Innovating at the fringes, mapmaking, and legibility
Happy 4th of July, observed!
I was talking with a friend recently the challenges of working at the fringes of several established fields. I see computers as a medium for thinking. My goal is to make computers a more expressive medium so my current research interests are all aimed at improving expressiveness. But what do you call that? What "field" is my research in? If I were going to join an academic department, what would the name of that department be? If I were going to write a grant, what category would that grant be under? The best shorthand "name" I have right now is "tools for thought." While evocative, it's too broad and non-specific and it's also seen a lot of hype around it lately.
Here are some of the questions I'm pondering:
- How might we represent knowledge visually? With text? Images? Video? Or would a video game more accurately convey knowledge? This is near the field of HCI. With a little information science and epistemology thrown in.
- How should we represent knowledge within the computer? Currently, a lot of "knowledge" is held in text, or in relational databases. Are there other ways we could better represent it? Graph databases are catching on in the "personal knowledge management" space. What characteristics do they have that lend themselves well to representing knowledge? This sounds like the field of databases.
- What does it even mean for someone to know something? If our goal is to build an expressive tool for representing and transmitting knowledge, we should probably have a good idea of what our goal is. How do we know we've accomplished the goal? Ok, this is definitely epistemology and maybe some ontology as well. Are we doing philosophy now?
- How might humans collaborate to simultaneously interact with some knowledge representation? What should the interface be like? How do we collaborate in real-time, with as little delay as possible? Now we're into distributed systems territory.
- If knowledge is represented in a dynamic way via a simulation, how do we allow people to rapidly construct simulations of what they know? Can effective simulations be built without code? Can we make it easier to write code that represents a simulation? Now we're thinking about programming languages, formal systems, and dynamic simulations.
I think you can see the rub.
When you're working at the fringes, research questions can fall across several fields while not being wholly contained by any of those fields. We're not researching databases or HCI. We're not doing philosophy or researching programming languages. At the same time, we're drawing from all of those fields.

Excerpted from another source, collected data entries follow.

/-- R33, R34, R37, R38, R68, R75: the end of the station's own JOIN or LEAVE. A JOIN with no FLAW read makes the
station ACTIVE and clears JOIN_FAILED. The own list seq rises by one for the entry to ACTIVE (R172), and as for any
change for that clear and for a HOLDOVER_EXPIRED that the review raises; the card watchdog starts (R201). Its fourth
flawed attempt returns it to LISTEN with JOIN_FAILED raised and every card frame kept (R81); a LEAVE that ends, either
way, makes it GONE with SAFE asserted and its card frames flushed with their records (R76, R81), EXPRESS before BULK
(DESIGN CHOICE, log 39). An attempt with a readback fault is flawed (R17). A JOIN or LEAVE that its owner has
withdrawn is removed at any result, with no effect on the seat state. (The result is taken where the model still counts
the attempt as SENDING too: DEDUCED, log 8.) (A clean readback is reported before the result makes the state GONE, so
that the mismatch count there is 0: DESIGN CHOICE, log 26.) (The listen count outside LISTEN is 0: DESIGN CHOICE,
log 37.) -/
def Obligations.JoinAndLeaveEndsMoveTheSeat : Prop :=
  ∀ (s : State) (a : Attempt) (e : Entry) (rest : List Entry) (flaw taken refused : Bool), s.hold = false →
    s.lane.attempt = some a → a.phase ≠ .contending → a.queue = .control →
    s.sched.control = e :: rest → e.onLane = true → e.dest = .all → e.tag = none → e.periodic = none →
    e.pending = none →
    let clean := (ended s.toStation a).seat.mismatch
    ((e.kind = .join ∨ e.kind = .leave) → e.withdrawn = true →
      exec (.attemptResult flaw taken refused) s =
        .next { s with
          toStation := closing
            { ended s.toStation a with sched := s.sched.setQueue .control rest } }) ∧
    (e.kind = .join → s.seat.state = .joining → e.withdrawn = false →
      (a.readbackFault = false → flaw = false →
        ∃ t, exec (.attemptResult flaw taken refused) s = .next t ∧
          t.seat =
            { s.seat with
              state := .active, listenCount := 0, reachedActive := true, mismatch := 0, drain := none } ∧
          t.lane.attempt = none ∧ t.alarm.has joinFailed = false ∧
          t.roster.silence = some (s.localTime + 10000000) ∧
          t.alarm.refresh = some (s.localTime + 6000000) ∧ t.port.seatCause = true ∧
          (0 < s.port.timeout →
            t.port.watchdog = .running (s.localTime + s.port.timeout * 10000000)) ∧
          (s.port.timeout = 0 → t.port.watchdog = .stopped) ∧
          ListSeqRoseBy
            ((t.alarm.has holdoverExpired && !s.alarm.has holdoverExpired).toNat +
              (s.alarm.has joinFailed).toNat)
            { s.toStation with alarm := { s.alarm with ownSeq := s.alarm.ownSeq + 1 } } t.toStation ∧
          SeatFrame { s.toStation with lane := (ended s.toStation a).lane } t.toStation) ∧
      (a.readbackFault = true ∨ flaw = true → e.faults = 3 →
        ∃ t, exec (.attemptResult flaw taken refused) s = .next t ∧
          t.seat =
            { s.seat with state := .listen, listenCount := 0, mismatch := clean, drain := none } ∧
          t.lane.attempt = none ∧ t.alarm.has joinFailed = true ∧
          (∀ x ∈ t.sched.control, x ∈ rest ∨ x.kind = .alarm) ∧
          t.sched.express = s.sched.express ∧ t.sched.bulk = s.sched.bulk ∧
          t.sched.completions = s.sched.completions ∧
          SeatFrame { s.toStation with lane := (ended s.toStation a).lane } t.toStation)) ∧
    (e.kind = .leave → s.seat.state = .leaving → e.withdrawn = false →
      (a.readbackFault = false ∧ flaw = false ∨ e.faults = 3) →
      ∃ t, exec (.attemptResult flaw taken refused) s = .next t ∧
        t.seat = { s.seat with state := .gone, listenCount := 0, mismatch := clean, drain := none } ∧
        t.outs.safe = true ∧ t.lane.attempt = none ∧
        GateClosed { ended s.toStation a with sched := s.sched.setQueue .control rest } t.toStation ∧
        SeatFrame { s.toStation with lane := (ended s.toStation a).lane } t.toStation) ∧
    ((e.kind = .join ∧ s.seat.state = .joining ∨ e.kind = .leave ∧ s.seat.state = .leaving) →
      e.withdrawn = false → a.readbackFault = true ∨ flaw = true → e.faults < 3 →
      exec (.attemptResult flaw taken refused) s =
        .next { s with
          toStation := closing
            { ended s.toStation a with
              sched :=
                s.sched.setQueue .control
                  ({ e with
                      attempts := e.attempts + 1, faults := e.faults + 1
                      lastStart := a.start.or e.lastStart, onLane := false } :: rest) } })

/-- R75, R80, R86, R148, R174: the ends of the other frames that are no SEND frames. A BEACON, ROLLCALL or ALARM frame
stays after a FLAW, and leaves when delivered, at its fourth fault, or at any result once its owner has withdrawn it;
none writes a record. A beacon that leaves moves current start to previous start; an ALARM frame that leaves UNHEARD
restarts the refresh timer, where it runs (log 17), at 100 ms. A periodic copy leaves when delivered, and at its
fourth attempt whatever the result, which marks its entry missed; until then it stays, in back-off after REFUSED. One
with a pending disposition leaves at any result, and marks its entry missed unless it was delivered. (The result is
taken where the model still counts the attempt as SENDING too: DEDUCED, log 8.) -/
def Obligations.InternalFramesAndCopiesEndByTheirRule : Prop :=
  ∀ (s : State) (a : Attempt) (e : Entry) (rest : List Entry) (flaw taken refused : Bool),
    s.hold = false → s.lane.attempt = some a → a.phase ≠ .contending →
    s.sched.queue a.queue = e :: rest → e.onLane = true → e.tag = none →
    let r := resultRead a.readbackFault (decide (e.dest = .all)) flaw taken refused
    let counted : Entry :=
      { e with attempts := e.attempts + 1, lastStart := a.start.or e.lastStart, onLane := false }
    let stays (e' : Entry) : Station :=
      { ended s.toStation a with sched := s.sched.setQueue a.queue (e' :: rest) }
    let left : Station := { ended s.toStation a with sched := s.sched.setQueue a.queue rest }
    let answers (u : Station) : Prop :=
      exec (.attemptResult flaw taken refused) s = .next { s with toStation := closing u }
    (e.dest = .all → e.periodic = none → e.pending = none →
      (e.kind = .beacon ∨ e.kind = .rollcall ∨ e.kind = .alarm) →
      (r = .flaw ∨ r = .delivered) ∧
      (r = .flaw → e.withdrawn = false → e.faults < 3 →
        answers (stays { counted with faults := e.faults + 1 })) ∧
      (r = .delivered ∨ e.withdrawn = true ∨ 3 ≤ e.faults →
        (e.kind = .rollcall → answers left) ∧
        (e.kind = .beacon → answers { left with sel := beaconGone s.sel }) ∧
        (e.kind = .alarm → r = .delivered → answers left) ∧
        (e.kind = .alarm → r = .flaw →
          answers
            { left with
              alarm :=
                { s.alarm with
                  refresh := s.alarm.refresh.map fun _ => s.localTime + 10000000 } }))) ∧
    ∀ i, e.periodic = some i → e.kind = .data → e.withdrawn = false →
      (r = .delivered → answers left) ∧
      (∀ o, e.pending = some o → o ≠ .delivered → r ≠ .delivered → answers (withMissed left i)) ∧
      (r = .flaw ∨ r = .unheard → e.pending = none →
        (e.attempts < 3 → e.faults < 3 → answers (stays { counted with faults := e.faults + 1 })) ∧
        (3 ≤ e.attempts ∨ 3 ≤ e.faults → answers (withMissed left i))) ∧
      (r = .refused → e.pending = none →
        (e.attempts < 3 → e.refusals < 7 →
          answers
            (stays
              { counted with
                refusals := e.refusals + 1, backoff := some (s.localTime + 10000) })) ∧
        (3 ≤ e.attempts ∨ 7 ≤ e.refusals → answers (withMissed left i)))

/-! ### Frames received (R12 to R15, R46 to R64, R104 to R112) -/

namespace Sys2Proof.Slice0

/-- R12, R14: a frame from another slot is at its hand-over: the line is BODY, no own attempt runs, and the
key received names slot `p`. -/
structure Receiving (s : State) (key : Byte) (p : Slot) : Prop where
  running : s.hold = false
  line    : s.lane.line = .body
  silent  : s.lane.attempt = none
  keyRead : s.lane.rxKey = some key
  source  : keySlot key = p
  other   : p ≠ s.seat.slot

/-- R7, R10, R204: a good DATA frame: check equal, not aborted, kind 6, dest at most 16. -/
def GoodData (key : Byte) (f : RxFrame) : Prop :=
  f.aborted = false ∧ crc (coveredBytes key f.kind f.dest f.seq f.payload) = f.check ∧
    f.kind.toNat / 16 = 6 ∧ f.dest.toNat ≤ 16

/-- R26: the mark gate is open. -/
def GateOpen (u : Station) : Prop :=
  u.seat.state = .joining ∨ u.seat.state = .active ∨ u.seat.state = .leaving

/-- R106: the frame is for this station. -/
def ForUs (u : Station) (f : RxFrame) : Prop := f.dest.toNat = 16 ∨ f.dest.toNat = u.seat.slot.val

/-- R107: tests 1 to 3: the source is not barred, not LEFT, and the seat state takes DATA. -/
def Takes (u : Station) (p : Slot) : Prop :=
  (u.peer p).barredUntil = none ∧ (u.peer p).state ≠ .left ∧
    (u.seat.state = .active ∨ u.seat.state = .leaving)

/-- R107 tests 1 to 3 hold; the frame is for this station. -/
def Wanted (u : Station) (f : RxFrame) (p : Slot) : Prop := ForUs u f ∧ Takes u p

/-- R47: the source's record once a good DATA frame from it is heard. -/
def HeardNow (s t : Station) (p : Slot) : Prop :=
  (t.peer p).lastHeard = some s.localTime ∧
    ((s.peer p).state = .present ∨ (s.peer p).state = .absent ∨ (s.peer p).state = .silent →
      (t.peer p).state = .present)

/-- What a received frame leaves alone at the lane interface, the share and the window. -/
def RxFrameKept (s t : Station) : Prop :=
  t.share = s.share ∧ t.seat = s.seat ∧ t.pins.seatPresent = s.pins.seatPresent ∧ t.hold = s.hold ∧
    t.localTime = s.localTime ∧ t.lane = { s.lane with
      line := .endField, marks := t.lane.marks, rxStamp := t.lane.rxStamp, endLeft := t.lane.endLeft }

/-- The same, with an end field of two local periods begun (log 7). -/
def RxEnds (s t : Station) : Prop := RxFrameKept s t ∧ t.lane.endLeft = 2

end Sys2Proof.Slice0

Why does all of this even matter? Because names matter. Names grant legibility. They give people something to rally around, they define the scope of an idea, they give you a shorthand for referring to the work that's being done. A field can't be defined simply by intersection.
One of my favorite analogies for innovative work is the mapmaker. In making a map, the map maker defines the edges, mark out what's in and what's out, and give names to places. When innovating in a new space, a Very Important role is making the map.
Over the past year, I've been scouting out all the interesting things that I could find related to "tools for thought"–people, projects, books, talks, research papers–and compiling it all together.
Think of this update as a weekly report from a mapmaker, sharing my findings with you every week.
Things that caught my eye
- GitHub released Copilot this past week, a program synthesizer powered by OpenAI that's integrated directly into VS Code with an interface that resembles autocomplete. I wrote an exploration of how program synthesizers could lead us to a style of conversational programming where we dialogue with the AI around the code we're writing.
- I'm going to help organize some discussion around Tools for Thought over the coming months under the heading of the Tools for Thought Interchange. The last two meetings (recap of event one and event two) were great! Some really fund demos and great discussion. If you're interested in speaking, let me know!
- Cities are large-scale, complex dynamic systems, and a lot of our tools for thinking about and creating cities aren't terribly effective. I really enjoyed this Metamuse podcast where Devon Zeugel, Mark McGranahan, and Adam Wiggins talked cities, complex systems, and the challenges and opportunities in creating cities of the future. Give it a listen!